Friday, July 23, 2010

So the bumming has ended, and I am now a member of the workforce!

It's been a long journey filled with moments of uncertainty, low self-esteem ("I so lousy meh, how come no one wants to hire me?"), indecisiveness (when the job offers do come, but somehow don't seem good enough), and not to mention days when I was soooo bored just bumming around at home.

So I'm now a Senior Officer (Communications) at JTC. Hahaha sounds so big right. But actually I'm really near the bottom of the food chain. And of course, I'm now a slave to the government. I realize every job comes with its own set of pros and cons; it's just whether they weigh each other out at the end.

I admit that I considered rejecting the offer though haha. But the department head called me and had an hour-long conversation with me to answer whatever concerns I had. I think it's the effort she bothered to put in that really changed my mind, and also cuz she didn't gloss over the ugly sides of the job but shared her honest opinions. Hopefully she'll still be as nice when I start work :S So despite the potential zzz-ness of the jobscope (packaging JTC's happenings to the media, as if industrial estates are very fun things to talk about) and the kns office location, I think there'd be much to learn and benefit in the long term. It's your attitude that makes the diff I guess.
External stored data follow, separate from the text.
-- ==== Sys2Proof/Machine/Region.lean ====
section
/-! DEFINITION. Region.lean: the region descriptor (R343 to R345), its states (R346), sampling (R349), the
surrogate (R350), the error (R351), training (R352), eager fallback (R353) and the four region
instructions (R354 to R359). -/

namespace Sys2Proof.Machine

/-! ## The descriptor (R343). `d` is its 256 bytes -/

/-- A little-endian field of `n` bytes. -/
def rdFld (d : List Byte) (off n : Nat) : Nat := leNat ((d.drop off).take n)

def rgState (d : List Byte) : Nat := rdFld d 0x00 1
def rgNin (d : List Byte) : Nat := rdFld d 0x01 1
def rgNout (d : List Byte) : Nat := rdFld d 0x02 1
def rgH1 (d : List Byte) : Nat := rdFld d 0x03 1
def rgH2 (d : List Byte) : Nat := rdFld d 0x04 1
def rgAct (d : List Byte) : Nat := rdFld d 0x05 1
def rgLrk (d : List Byte) : Nat := rdFld d 0x06 1
def rgMetric (d : List Byte) : Nat := rdFld d 0x07 1
def rgBatch (d : List Byte) : Nat := rdFld d 0x08 2
def rgSteps (d : List Byte) : Nat := rdFld d 0x0A 2
def rgTau (d : List Byte) : Nat := rdFld d 0x0C 4
def rgHard (d : List Byte) : Nat := rdFld d 0x10 4
def rgShift (d : List Byte) : Nat := rdFld d 0x14 1
def rgFlags (d : List Byte) : Nat := rdFld d 0x15 1
def rgMinsamp (d : List Byte) : Nat := rdFld d 0x16 2
def rgHash (d : List Byte) : Nat := rdFld d 0x18 8
def rgWeights (d : List Byte) : Nat := rdFld d 0x20 8
def rgSamples (d : List Byte) : Nat := rdFld d 0x28 8
def rgCap (d : List Byte) : Nat := rdFld d 0x30 4
def rgCfgSum (d : List Byte) : Nat := rdFld d 0x38 4
def rgFbRun (d : List Byte) : Nat := rdFld d 0x3D 1
def rgEflags (d : List Byte) : Nat := rdFld d 0x3E 1
def rgCount (d : List Byte) : Nat := rdFld d 0x40 4
def rgChecked (d : List Byte) : Nat := rdFld d 0x44 4
def rgMaxerr (d : List Byte) : Nat := rdFld d 0x48 4

/-- The codes of STATE (R343). -/
def stOff : Nat := 0
def stObserve : Nat := 1
def stTrain : Nat := 2
def stArmed : Nat := 3
def stFallback : Nat := 4
def stInvalid : Nat := 5

/-- The mode a STATE code names; a code that is none of the others is INVALID. -/
def modeOf (c : Nat) : RState :=
  if c = 0 then .off else if c = 1 then .observe else if c = 2 then .train
  else if c = 3 then .armed else if c = 4 then .fallback else .invalid

/-- The code of a mode. -/
def modeCode (m : RState) : Nat :=
  match m with
  | .off => 0
  | .observe => 1
  | .train => 2
  | .armed => 3
  | .fallback => 4
  | .invalid => 5

/-- One bit step, and one byte step, of CRC-32C (Castagnoli, reflected). -/
def crcBit (c : Nat) : Nat := if c % 2 = 1 then Nat.xor (c / 2) 0x82F63B78 else c / 2
def crcByte (c : Nat) (b : Byte) : Nat :=
  let x := Nat.xor c b.toNat
  crcBit (crcBit (crcBit (crcBit (crcBit (crcBit (crcBit (crcBit x)))))))
/-- CRC-32C of bytes. -/
def crc32c (bs : List Byte) : Nat := Nat.xor (bs.foldl crcByte 0xFFFFFFFF) 0xFFFFFFFF
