-- ==== Sys2Proof/Decode.lean ====
section
/-! DEFINITION. Decode.lean: the two opcode maps (R39, R53, R55, R289). A word is read as a natural
number below 2^32; a decoder answers none for every word that is not an instruction (R54, R56). -/

namespace Sys2Proof

/-- The field of width `k` at bit `lo` of the word `w`. -/
def fld (w lo k : Nat) : BitVec k := BitVec.ofNat k (w / 2 ^ lo)

/-- Lane opcodes 0x00 to 0x0F (R53). -/
def decodePage0 (w : Nat) : Option Instr :=
  match w / 2 ^ 24 % 16 with
  | 1 => if w / 2 ^ 0 % 2 ^ 24 == 0 then some (.nop) else none
  | 2 => if w / 2 ^ 0 % 2 ^ 2 == 0 then some (.mode (fld w 23 1) (fld w 20 3) (fld w 16 4) (fld w 13 3) (fld w 12 1) (fld w 9 3) (fld w 6 3) (fld w 2 4)) else none
  | 3 => some (.imm (fld w 0 24))
  | 4 => if w / 2 ^ 8 % 2 ^ 16 == 0 then some (.immh (fld w 0 8)) else none
  | 5 => some (.wait (fld w 18 6) (fld w 12 6) (fld w 6 6) (fld w 0 6))
  | 6 => some (.bra (fld w 0 24))
  | 7 => some (.call (fld w 0 24))
  | 8 => if w / 2 ^ 0 % 2 ^ 24 == 0 then some (.ret) else none
  | 9 => if w / 2 ^ 1 % 2 ^ 7 == 0 && w / 2 ^ 16 % 2 ^ 8 == 0 then some (.brx (fld w 8 8) (fld w 0 1)) else none
  | 10 => some (.rpush (fld w 0 24))
  | 11 => if w / 2 ^ 0 % 2 ^ 24 == 0 then some (.join) else none
  | 12 => some (.regang (fld w 0 24))
  | 13 => if w / 2 ^ 0 % 2 ^ 24 == 0 then some (.exit) else none
  | 14 => if w / 2 ^ 0 % 2 ^ 24 == 0 then some (.yield) else none
  | 15 => if w / 2 ^ 1 % 2 ^ 15 == 31872 && w / 2 ^ 19 % 2 ^ 5 == 0 then some (.elect (fld w 16 3) (fld w 0 1)) else none
  | _ => none

/-- Lane opcodes 0x10 to 0x1F (R53). -/
def decodePage1 (w : Nat) : Option Instr :=
  match w / 2 ^ 24 % 16 with
  | 0 => if w / 2 ^ 2 % 2 ^ 6 == 0 && w / 2 ^ 11 % 2 ^ 5 == 0 then some (.vote (fld w 16 8) (fld w 8 3) (fld w 0 2)) else none
  | 1 => if w / 2 ^ 4 % 2 ^ 12 == 3984 then some (.getc (fld w 16 8) (fld w 0 4)) else none
  | 2 => if w / 2 ^ 16 % 2 ^ 8 == 0 then some (.evwait (fld w 8 8) (fld w 0 8)) else none
  | 3 => if w / 2 ^ 16 % 2 ^ 8 == 0 then some (.evadd (fld w 8 8) (fld w 0 8)) else none
  | 4 => if w / 2 ^ 8 % 2 ^ 16 == 0 then some (.trap (fld w 0 8)) else none
  | 5 => if w / 2 ^ 0 % 2 ^ 24 == 0 then some (.rtt) else none
  | 6 => if w / 2 ^ 8 % 2 ^ 16 == 0 then some (.brk (fld w 0 8)) else none
  | 7 => if w / 2 ^ 8 % 2 ^ 16 == 0 then some (.halt (fld w 0 8)) else none
  | 8 => if w / 2 ^ 2 % 2 ^ 14 == 15936 then some (.ctr (fld w 16 8) (fld w 0 2)) else none
  | 9 => if w / 2 ^ 12 % 2 ^ 4 == 0 then some (.csrr (fld w 16 8) (fld w 0 12)) else none
  | 10 => if w / 2 ^ 12 % 2 ^ 4 == 0 then some (.csrw (fld w 16 8) (fld w 0 12)) else none
  | _ => none

/-- Lane opcodes 0x20 to 0x2F (R53). -/
def decodePage2 (w : Nat) : Option Instr :=
  match w / 2 ^ 24 % 16 with
  | 0 => some (.iadd (fld w 16 8) (fld w 8 8) (fld w 0 8))
  | 1 => some (.isub (fld w 16 8) (fld w 8 8) (fld w 0 8))
  | 2 => some (.imul (fld w 16 8) (fld w 8 8) (fld w 0 8))
  | 3 => some (.imulh (fld w 16 8) (fld w 8 8) (fld w 0 8))
  | 4 => some (.imad (fld w 16 8) (fld w 8 8) (fld w 0 8))
  | 5 => some (.imin (fld w 16 8) (fld w 8 8) (fld w 0 8))
  | 6 => some (.imax (fld w 16 8) (fld w 8 8) (fld w 0 8))
  | 7 => if w / 2 ^ 0 % 2 ^ 8 == 0 then some (.iabs (fld w 16 8) (fld w 8 8)) else none
  | 8 => some (.and (fld w 16 8) (fld w 8 8) (fld w 0 8))
  | 9 => some (.or (fld w 16 8) (fld w 8 8) (fld w 0 8))
  | 10 => some (.xor (fld w 16 8) (fld w 8 8) (fld w 0 8))
  | 11 => some (.andn (fld w 16 8) (fld w 8 8) (fld w 0 8))
  | 12 => some (.shl (fld w 16 8) (fld w 8 8) (fld w 0 8))
  | 13 => some (.shr (fld w 16 8) (fld w 8 8) (fld w 0 8))
  | 14 => some (.sar (fld w 16 8) (fld w 8 8) (fld w 0 8))
  | 15 => some (.rot (fld w 16 8) (fld w 8 8) (fld w 0 8))
  | _ => none

/-- Lane opcodes 0x30 to 0x3F (R53). -/
def decodePage3 (w : Nat) : Option Instr :=
  match w / 2 ^ 24 % 16 with
  | 0 => if w / 2 ^ 0 % 2 ^ 8 == 0 then some (.popc (fld w 16 8) (fld w 8 8)) else none
  | 1 => if w / 2 ^ 0 % 2 ^ 8 == 0 then some (.clz (fld w 16 8) (fld w 8 8)) else none
  | 2 => if w / 2 ^ 0 % 2 ^ 8 == 0 then some (.brev (fld w 16 8) (fld w 8 8)) else none
  | 3 => some (.bfe (fld w 16 8) (fld w 8 8) (fld w 0 8))
  | 4 => some (.bfi (fld w 16 8) (fld w 8 8) (fld w 0 8))
  | 5 => if w / 2 ^ 19 % 2 ^ 2 == 0 then some (.icmp (fld w 21 3) (fld w 16 3) (fld w 8 8) (fld w 0 8)) else none
  | 6 => some (.sel (fld w 16 8) (fld w 8 8) (fld w 0 8))
  | 7 => if w / 2 ^ 0 % 2 ^ 8 == 0 then some (.mov (fld w 16 8) (fld w 8 8)) else none
  | 8 => some (.movi (fld w 16 8) (fld w 0 16))
  | 9 => some (.movh (fld w 16 8) (fld w 0 16))
  | 10 => some (.lea (fld w 16 8) (fld w 8 8) (fld w 0 8))
  | 11 => if w / 2 ^ 5 % 2 ^ 3 == 0 then some (.shfli (fld w 16 8) (fld w 8 8) (fld w 0 5)) else none
  | 12 => if w / 2 ^ 5 % 2 ^ 3 == 0 then some (.shflx (fld w 16 8) (fld w 8 8) (fld w 0 5)) else none
  | 13 => if w / 2 ^ 5 % 2 ^ 3 == 0 then some (.shflu (fld w 16 8) (fld w 8 8) (fld w 0 5)) else none
  | 14 => if w / 2 ^ 5 % 2 ^ 3 == 0 then some (.shfld (fld w 16 8) (fld w 8 8) (fld w 0 5)) else none
  | 15 => some (.idot4 (fld w 16 8) (fld w 8 8) (fld w 0 8))
  | _ => none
But I definitely do not look forward to travelling 1 hour all the way to the other end of the island everyday. The fact that work starts at 8.30am does not help. I foresee no end to my strong caffeine dependency. But oh well, I guess it could be worse. And now that I'm gainfully employed, I have to stop myself from regretting my decision and thinking about other potential interviews/offers that might come my way. I just have to trust in God, that this is where He wants me to be, and to make the most of it!